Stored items
:::

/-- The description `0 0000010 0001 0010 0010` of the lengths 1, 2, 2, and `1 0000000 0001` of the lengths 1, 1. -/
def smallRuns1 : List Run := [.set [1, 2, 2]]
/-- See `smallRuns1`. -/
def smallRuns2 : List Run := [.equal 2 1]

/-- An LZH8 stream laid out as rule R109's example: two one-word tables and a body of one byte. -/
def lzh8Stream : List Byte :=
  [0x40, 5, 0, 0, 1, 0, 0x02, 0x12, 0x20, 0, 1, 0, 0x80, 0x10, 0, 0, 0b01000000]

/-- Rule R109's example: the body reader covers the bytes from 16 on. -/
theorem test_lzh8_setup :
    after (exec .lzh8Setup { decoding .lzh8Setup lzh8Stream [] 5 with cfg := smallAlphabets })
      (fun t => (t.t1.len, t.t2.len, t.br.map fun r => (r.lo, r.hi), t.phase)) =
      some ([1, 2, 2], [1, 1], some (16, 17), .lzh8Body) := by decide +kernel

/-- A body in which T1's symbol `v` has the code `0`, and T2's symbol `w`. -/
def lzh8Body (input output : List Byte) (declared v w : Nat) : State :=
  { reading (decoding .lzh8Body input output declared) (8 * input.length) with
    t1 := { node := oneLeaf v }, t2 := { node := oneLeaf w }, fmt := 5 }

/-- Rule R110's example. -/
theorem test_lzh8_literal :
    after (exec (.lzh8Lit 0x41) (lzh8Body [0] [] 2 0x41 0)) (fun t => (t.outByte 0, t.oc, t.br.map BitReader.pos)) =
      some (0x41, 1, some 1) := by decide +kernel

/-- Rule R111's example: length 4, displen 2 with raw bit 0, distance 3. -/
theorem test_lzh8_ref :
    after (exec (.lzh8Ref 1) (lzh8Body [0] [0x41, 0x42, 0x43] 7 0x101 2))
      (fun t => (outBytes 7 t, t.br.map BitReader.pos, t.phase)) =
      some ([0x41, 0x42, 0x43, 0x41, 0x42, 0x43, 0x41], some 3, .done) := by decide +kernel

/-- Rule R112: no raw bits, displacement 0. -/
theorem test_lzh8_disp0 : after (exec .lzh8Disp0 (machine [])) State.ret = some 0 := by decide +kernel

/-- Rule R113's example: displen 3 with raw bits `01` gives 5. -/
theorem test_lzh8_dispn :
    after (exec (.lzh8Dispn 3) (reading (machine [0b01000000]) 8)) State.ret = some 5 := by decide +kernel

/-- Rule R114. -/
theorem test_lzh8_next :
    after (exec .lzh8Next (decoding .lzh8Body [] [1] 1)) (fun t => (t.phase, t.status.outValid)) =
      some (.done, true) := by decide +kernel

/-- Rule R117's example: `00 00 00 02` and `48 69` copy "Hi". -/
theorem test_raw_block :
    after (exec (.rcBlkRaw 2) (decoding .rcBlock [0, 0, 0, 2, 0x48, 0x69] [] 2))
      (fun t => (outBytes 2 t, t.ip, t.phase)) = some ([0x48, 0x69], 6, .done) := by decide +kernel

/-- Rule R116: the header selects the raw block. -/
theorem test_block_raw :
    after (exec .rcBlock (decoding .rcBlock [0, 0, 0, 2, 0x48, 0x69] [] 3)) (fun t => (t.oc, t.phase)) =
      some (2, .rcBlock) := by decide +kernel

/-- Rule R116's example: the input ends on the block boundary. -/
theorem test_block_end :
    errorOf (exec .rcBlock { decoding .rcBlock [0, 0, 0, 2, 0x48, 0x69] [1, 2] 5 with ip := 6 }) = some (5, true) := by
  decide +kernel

:::

**Exercise:**
In the entries above, some lines hold the string "declared". Copy each of them.

**Expected answer:**
def lzh8Body (input output : List Byte) (declared v w : Nat) : State :=
  { reading (decoding .lzh8Body input output declared) (8 * input.length) with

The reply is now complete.